LCD Views has received disturbing rumours from our entertainment correspondent in Brussels this afternoon suggesting the inventor of Ali G and other comic characters has been placed under house arrest while EU business leaders visit with Ms May to determine if she is real.
“We are serious people,” a representative for the twelve business leaders visiting the UK purportedly said.
“It has been suspected for some time that the United Kingdom is currently being run by an improvisation acting group. We aim to find out if this is so once and for all. Remember, the lives of millions are affected by the UK government’s actions, whether they realise it or not.”
Confirmation that Theresa May, and other key government ministers, are actually actors would make sense of a lot that has gone on across the channel from the mainland for the last eighteen months.

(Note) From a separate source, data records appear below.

-- ==== Sys2Proof/Syntax.lean ====
section
/-! DEFINITION. The instructions and events of the Kalop Z9: one constructor for each row of
spec/opcode_table.json: the moves first, then the events, each in the table's order.

A row with an encoding is a MOVE of 24 bits (R240); its constructor carries the move's variable
fields. A row without one is an EVENT of the package; what the event brings with it (a slot number, an
address, the bytes that arrive, the identifier of a pending access) stands in the state's operand
record `State.ev`, which the step fills before it runs the row. -/

namespace Sys2Proof

/-- R240. The fields that every move has beside its destination: the guard, the source port and F. -/
structure Mv where
  /-- GUARD, [23:21] -/
  g : BitVec 3
  /-- SRC, [20:11] -/
  s : BitVec 10
  /-- F, [0] -/
  f : Bool
  deriving DecidableEq, Repr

“We thought further,” the representative advised, “if Ms May is now being played by a comedian, who is the most likely to pull it off? Why, Mr Baron Cohen of course.”
To this end it is believed a court order was sought, granted and enforced during the night to take the famous inventor of crazed characters into custody until the delegation of twelve had actually met the person currently pretending to be British prime minister.
“It seems they are two different people,” the spokesman later added, “although special effects are so advanced these days, it could be the representatives actually met with a simulation being broadcast. So we are going to have to keep Mr Cohen for a little bit longer to be certain.”
Apparently the meeting didn’t settle the issue because Ms May, or whoever is currently playing her, sat through the entire meeting repeating endlessly, “the best deal for Britain”, while across a table from twelve people already enjoying the best deal possible and puzzled as to what on Earth she thought she could achieve.
“It is probably, and perhaps more worryingly, true that Ms May is a real person. Mr Cohen is very funny. What we are seeing now with the United Kingdom is more like a stage adaptation of ‘The Shining’.”